Over the years, toxicologists have developed rules of
thumb for which animals will best model the toxic
symptoms they expect in man. An early example was the
canary in the coal mine. As the Bureau of Mines'
George A. Burrell noted in 1912, in the presence of
excess carbon monoxide, "a bird sways noticeably on
its perch before falling, and its fall is a better
indication of danger than is the squatting, extended
posture that some poisoned mice assume." Dogs, it
turns out—usually beagles, in particular—are man's
best test animal, in that the same compounds
frequently sicken dogs and their masters (though dogs
tend to vomit more than we do).
But just how often do animal tests predict side
effects in humans? Surprisingly, although it is
central to the legitimacy of animal testing, only a
dozen or so scholars over the past 30 years have
explored this question. The results, such as they are,
have been somewhat discouraging. One of the
scientists, Ralph Heywood, stated in 1989 that "there
is no reliable way of predicting what type of toxicity
will develop in different species to the same
compound." The concordance between man and animal
toxicity tests, he said, assessing three decades of
studies on the subject, was somewhere below 25
percent. "Toxicology," concluded Heywood, "is a
science without a scientific underpinning."

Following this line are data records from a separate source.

-- ==== Sys2Proof/Certificates/Slice0/Obligations.lean ====
section
/-! DEFINITION. The statements for the provers. -/

section

open Sys2Proof Sys2Proof.Machine

/-! ## The step -/

/-- The step takes the row at the front of the queue and runs it on the state with the queue's rest. With no row waiting it is
the model's choice (log 1, log 13) that one millisecond passes and nothing else happens. -/
def Obligations.StepRunsTheFrontRow : Prop :=
  (∀ (i : Instr) (rest : List Instr) (s : State), s.pending = i :: rest → step s = exec i { s with pending := rest }) ∧
  (∀ s : State, s.pending = [] → step s = .next { s with now := s.now + 1 })

/-- The end of an event leaves `State.fixed` as the event's own effect left it: the rows that wait, the clock, the job
fields that commands alone write, pass numbers and ingress, image memory, the tables, the verify contexts, the sensor
levels, marks and latches, the printer, the tag counter, what has left on the lines, and the link's counts and answers. No
record comes, goes or moves, and each keeps its tag, job, port, grade, metrics and serial; causes are only added and reports
stand; the outbound queue only takes requests at its end. -/
def Obligations.EndOfEventFrame : Prop :=
  ∀ s0 s : State,
    let t := State.settle s0 s
    t.fixed = s.fixed ∧
    (∀ q d, s.disc q = some d → ∃ e, t.disc q = some e ∧ e.tag = d.tag ∧ e.job = d.job ∧ e.port = d.port ∧
      e.grade = d.grade ∧ e.metrics = d.metrics ∧ e.serial = d.serial ∧ e.void = d.void) ∧
    (∀ q, s.disc q = none → t.disc q = none) ∧ t.unreported = s.unreported ∧
    (∀ k, (t.notices.get k).outstanding = (s.notices.get k).outstanding ∧
      ∀ x ∈ (s.notices.get k).set, x ∈ (t.notices.get k).set) ∧
    t.notices.reports = s.notices.reports ∧ t.notices.reportOut = s.notices.reportOut ∧
    ∃ rest, t.link = { s.link with queue := s.link.queue ++ rest } ∧ ∀ e ∈ rest, e.isAnswer = false

/-! ## Reset -/

/-- The part right after power-on, field by field (R1, R15, R17, R18, R24, R47, R68, R95, R114, R115, R132, R153, R156,
R160, R169, R190). -/
def Obligations.ResetValues : Prop :=
  (∀ j : JobId, State.reset.job j = {
      state := .closed, ring := 0, prefill := 0, lagLimit := 0, target := 0, bin := 0, profile := 0, template := none
      serialBase := 0, serialStep := 1, serialWidth := 6, serialPad := .zero, serialNext := 0, digest := .empty
      passCounter := 0, counters := ⟨0, 0, 0, 0, 0, 0, 0⟩, lastPass := none, fault := none, map := none } ∧
    State.reset.pass j = none) ∧
  State.reset.freeSegments = 32768 ∧
  (∀ g : ProfileId, State.reset.profile g = {
      loaded := false, mode := .none, stride := 2, weight := 0, peakWarn := 0, peakFail := 0, meanWarn := 0
      meanFail := 0, dest := .o1, printMarginal := false }) ∧
  State.reset.timing = {
      probe := 50, tray := 100, check := 300, write := 40, sync := 1200, close := 3000, read := 200, wake := 300
      retry := 3, pause := 80, standby := 20 } ∧
  (∀ p : PortId, State.reset.assigned p = none ∧ State.reset.verify p = none ∧
    (State.reset.port p).state = .offline ∧ (State.reset.port p).link = false ∧ (State.reset.port p).hold = false ∧
    (State.reset.port p).resetting = true ∧ (State.reset.port p).errand = .none ∧
    (State.reset.port p).step = .none ∧ (State.reset.port p).cmd = none ∧ (State.reset.port p).retries = 0 ∧
    (State.reset.port p).ending = false ∧ (State.reset.port p).transferred = 0 ∧
    (State.reset.port p).paused = false ∧ (State.reset.port p).lastOutcome = none ∧
    (State.reset.port p).firstIssue = none ∧ (State.reset.port p).answerDue = none ∧
    (State.reset.port p).answerHeld = none ∧ (State.reset.port p).pauseDue = none ∧
    (State.reset.port p).endingDue = none ∧ (State.reset.port p).reissueAt = none ∧
    (State.reset.port p).afterReset = none ∧ (State.reset.port p).idleTime State.reset.now = 0) ∧
  (∀ p : Place, State.reset.disc p = none) ∧ State.reset.tagCounter = 0 ∧ State.reset.unreported = 0 ∧
  (∀ t : TemplateId, State.reset.template t = ⟨0, 511, []⟩ ∧ ∀ o, State.reset.memory.raster t o = 0) ∧
  (nth State.reset.glyphs 15 = Vector.replicate 24 0) ∧
  State.reset.transport.state = .unhomed ∧ State.reset.transport.cause = none ∧
  State.reset.transport.station = none ∧ State.reset.transport.pausePending = false ∧
  State.reset.transport.move = none ∧ State.reset.transport.queue = [] ∧ State.reset.transport.arrival = 0 ∧
  (∀ i : BinId, nth State.reset.transport.marks i = false) ∧ State.reset.transport.held = [] ∧
  State.reset.transport.shelfOrder = [] ∧ (∀ k : BinSensor, State.reset.transport.latched.get k = false) ∧
  State.reset.printer.state = .empty ∧ State.reset.printer.ribbon = 0 ∧ State.reset.printer.tag = none ∧
  State.reset.printer.timerDue = none ∧ State.reset.printer.rows = 0 ∧ State.reset.printer.lastWrap = none ∧
  (∀ c : CauseClass, State.reset.notices.get c = ⟨[], none⟩) ∧ State.reset.notices.reports = [] ∧
  State.reset.notices.reportOut = false ∧ State.reset.notices.reserved = false ∧
  State.reset.link.receiver = .hunt ∧ State.reset.link.run = 0 ∧ State.reset.link.consecBad = 0 ∧
  State.reset.link.good = 0 ∧ State.reset.link.bad = 0 ∧ State.reset.link.stray = 0 ∧
  State.reset.link.dropped = 0 ∧ State.reset.link.queue = []

/-- RESET_PIN puts every block at its reset value and holds it there; RESET_RELEASE and POWER_ON start the part: each bin
sensor that differs from its latch is latched and raises its cause where neither of its causes is pending, and moves its
bin's mark (R23, R132, R190; the mark is the model's choice, log 45). A RESET_RELEASE outside reset does nothing (log 4).
What no block holds stands as it is (log 30). -/
def Obligations.ResetPinAndPowerOn : Prop :=
  (∀ s : State, exec .resetPin s =
    .next { State.reset with pending := s.pending, now := s.now, resetHeld := true, sensors := s.sensors }) ∧
  (∀ s u : State, exec .resetPin s = .next u →
    ∃ t, exec .resetRelease u = .next t ∧ State.startedFrom s t Link.reset []) ∧
  (∀ s : State, s.resetHeld = false → exec .resetRelease s = .next s) ∧
  (∀ s : State, s.resetHeld = true →
    let differs := fun k : BinSensor => s.sensors.bins.get k ≠ s.transport.latched.get k
    let quiet := fun k : BinSensor => s.pendingPair (k.notice true) = false ∧ s.pendingPair (k.notice false) = false
    ∃ (t : State) (rest : List OutEntry), exec .resetRelease s = .next t ∧ t.resetHeld = false ∧
      (∀ k, (differs k → quiet k → t.transport.latched.get k = s.sensors.bins.get k) ∧
        (¬ quiet k → t.transport.latched.get k = s.transport.latched.get k) ∧
        (¬ differs k → t.transport.latched.get k = s.transport.latched.get k)) ∧
      (∀ i, (differs (.input i) → nth t.transport.marks i = s.sensors.bins.get (.input i)) ∧
        (¬ differs (.input i) → nth t.transport.marks i = nth s.transport.marks i)) ∧
      (∀ x, t.pendingPair x = true ↔
        s.pendingPair x = true ∨ ∃ k, differs k ∧ quiet k ∧ x = k.notice (s.sensors.bins.get k)) ∧
      (∀ c, (t.notices.get c).outstanding = (s.notices.get c).outstanding) ∧
      t.notices.reports = s.notices.reports ∧ t.notices.reportOut = s.notices.reportOut ∧
      t.notices.reserved = s.notices.reserved ∧
      (∀ e ∈ rest, e.isAnswer = false) ∧ t.link = { s.link with queue := s.link.queue ++ rest } ∧
      { t with
        resetHeld := true, notices := s.notices, link := s.link
        transport := { t.transport with latched := s.transport.latched, marks := s.transport.marks } } = s) ∧
  (∀ s : State, s.resetHeld = false → ∃ t, exec .powerOn s = .next t ∧ State.startedFrom s t Link.reset [])

/-! ## Frames and commands at the receiver -/

/-- R186: a command whose payload length is not the one it requires is refused INVALID with index 255 and changes nothing; an
unknown command code is answered UNKNOWN and changes nothing. -/
def Obligations.WrongLengthOrCodeIsRefused : Prop :=
  (∀ (c : Instr) (h : CmdHdr) (n : Nat) (s : State), c.header = some h → c.requiredLength = some n → h.len ≠ n →
    s.takes → ∃ t, exec c s = .next t ∧ State.replies s.countGood t ⟨h.tag, .invalid 255, [], false⟩) ∧
  (∀ (h : CmdHdr) (s : State), s.takes →
    ∃ t, exec (.unknownCommand h) s = .next t ∧ State.replies s.countGood t ⟨h.tag, .unknown, [], false⟩)

/-- R181, R182, R185, R189, R192: the row that a frame's arrival is. Between PART RESET and its reset it is none of the
others; a frame that the lanes broke, too long, of another length than its header's, or whose CRC differs from its frame
check is bad; a good one is only counted in HUNT; in SYNCED its kind tells an image, a command with its fields, or another
kind. A command that finds the answers of 8 commands unsent is discarded and counted as dropped. -/
def Obligations.FrameArrivesAsItsRow : Prop :=
  (∀ (l : Link) (f : InFrame),
    (l.stage ≠ .none → arrivalRow l f = .frameDuringReset) ∧
    (l.stage = .none → (f.broken = true ∨ 32800 < f.length ∨ f.payload.length ≠ f.length ∨
      crc ([f.kind, f.object] ++ halfBytes f.tag ++ halfBytes (halfOf f.length) ++ halfBytes f.reserved ++ f.payload) ≠
        f.check) → arrivalRow l f = .badFrame) ∧
    (l.stage = .none → f.broken = false → f.length ≤ 32800 → f.payload.length = f.length →
      crc ([f.kind, f.object] ++ halfBytes f.tag ++ halfBytes (halfOf f.length) ++ halfBytes f.reserved ++ f.payload) =
        f.check →
      (l.receiver = .hunt → arrivalRow l f = .huntGoodFrame) ∧
      (l.receiver = .synced → f.kind = 1 → arrivalRow l f = .imageFrame f.object f.payload) ∧
      (l.receiver = .synced → f.kind ≠ 1 → f.kind ≠ 2 → arrivalRow l f = .otherKindFrame f.kind) ∧
      (l.receiver = .synced → f.kind = 2 → 8 ≤ l.unsent → arrivalRow l f = .commandDropped) ∧
      (∀ (c : Instr) (h : CmdHdr), l.receiver = .synced → f.kind = 2 → l.unsent < 8 → c.wf = true →
        c.header = some h → h.tag = f.tag → encodeCommand c = some f.payload → h.len = f.payload.length →
        arrivalRow l f = c))) ∧
  ∀ (c : Instr) (s : State), (c.header.isSome ∨ c = .commandDropped) → s.resetHeld = false → s.link.stage = .none →
    s.link.receiver = .synced → Config.answerRoom ≤ s.link.unsent →
    exec c s = .next { s with link := { s.link with
      good := satInc max32 s.link.good, consecBad := 0, dropped := satInc max32 s.link.dropped } }

/-- R185, R189, R191: a frame of another kind is counted as good and does nothing else; between PART RESET and its reset every
inbound frame is discarded uncounted, and FRAME_DURING_RESET changes nothing. -/
def Obligations.FramesThatDoNothing : Prop :=
  (∀ (k : Byte) (s : State), s.resetHeld = false → s.link.stage = .none → s.link.receiver = .synced →
    exec (.otherKindFrame k) s = .next { s with link := { s.link with
      good := satInc max32 s.link.good, consecBad := 0 } }) ∧
  ((∀ s : State, exec .frameDuringReset s = .next s) ∧
  ∀ (c : Instr) (s : State), (isGoodFrame c = true ∨ c = .huntGoodFrame ∨ c = .badFrame) → s.link.stage ≠ .none →
    exec c s = .next s)

/-- R181 to R183: in HUNT a good frame of any kind is counted, lengthens the run and is not dispatched; a bad frame in HUNT
clears the run, in SYNCED it adds to the consecutive bad frames; a loss of lane signal in HUNT clears the run. -/
def Obligations.FramesAreCounted : Prop :=
  (∀ (c : Instr) (s : State), (isGoodFrame c = true ∨ c = .huntGoodFrame) → s.resetHeld = false →
    s.link.stage = .none → s.link.receiver = .hunt → s.link.run = 0 →
    exec c s = .next { s with link := { s.link with good := satInc max32 s.link.good, run := 1 } }) ∧
  (∀ s : State, s.resetHeld = false →
    (s.link.stage = .none → s.link.receiver = .hunt → exec .badFrame s = .next (State.settle s
      { s with link := { s.link with bad := satInc max32 s.link.bad, run := 0 } })) ∧
    (s.link.stage = .none → s.link.receiver = .synced → s.link.consecBad < 3 → exec .badFrame s = .next (State.settle s
      { s with link := { s.link with bad := satInc max32 s.link.bad, consecBad := s.link.consecBad + 1 } })) ∧
    (∀ lane, s.link.receiver = .hunt → exec (.laneSignalLoss lane) s = .next { s with link := { s.link with run := 0 } }))

/-- R182, R184: the second good frame in a row takes the receiver to SYNCED: RESET_DONE PIN at the first time, outstanding
notices cleared, CREDIT entries for the live passes and requests for every class with anything pending. -/
def Obligations.SecondGoodFrameEntersSynced : Prop :=
  ∀ (c : Instr) (s : State), (isGoodFrame c = true ∨ c = .huntGoodFrame) → s.resetHeld = false →
    s.link.stage = .none → s.link.receiver = .hunt → 1 ≤ s.link.run →
    ∃ rest, exec c s = .next { s with
        notices := (if s.link.firstSync then s.raise (.resetDone .pin) else s).notices.clearOutstanding
        link := { s.link with
          receiver := .synced, consecBad := 0, firstSync := false, good := satInc max32 s.link.good
          run := s.link.run + 1, queue := s.link.queue ++ rest } } ∧
      (∀ e ∈ rest, e.isAnswer = false) ∧
      (∀ j p, s.pass j = some p → p.live = true → .credit j ∈ s.link.queue ++ rest) ∧
      (∀ k, ((s.notices.get k).set ≠ [] ∨ (k = .system ∧ s.link.firstSync = true)) →
        .notice k ∈ s.link.queue ++ rest) ∧
      (s.notices.reports ≠ [] → .report ∈ s.link.queue ++ rest)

In 1999, the Health and Environmental Science
Institute, a Washington, D.C.,-based group that brings
together business, academic, and government experts to
assess risks in public health, began a thorough
examination. Working with confidential data provided
by 12 pharmaceutical companies on 150 compounds that
had produced a variety of toxic effects in people, an
institute-hosted workshop found that only 43 percent
of the drugs produced similar problems in rodents, and
63 percent did so in nonrodents. These are not
reassuring numbers. (Though they would look better if
the institute's review had included the 90 percent of
drug candidates that are screened out by animal
toxicity, and thus never even tested on humans.)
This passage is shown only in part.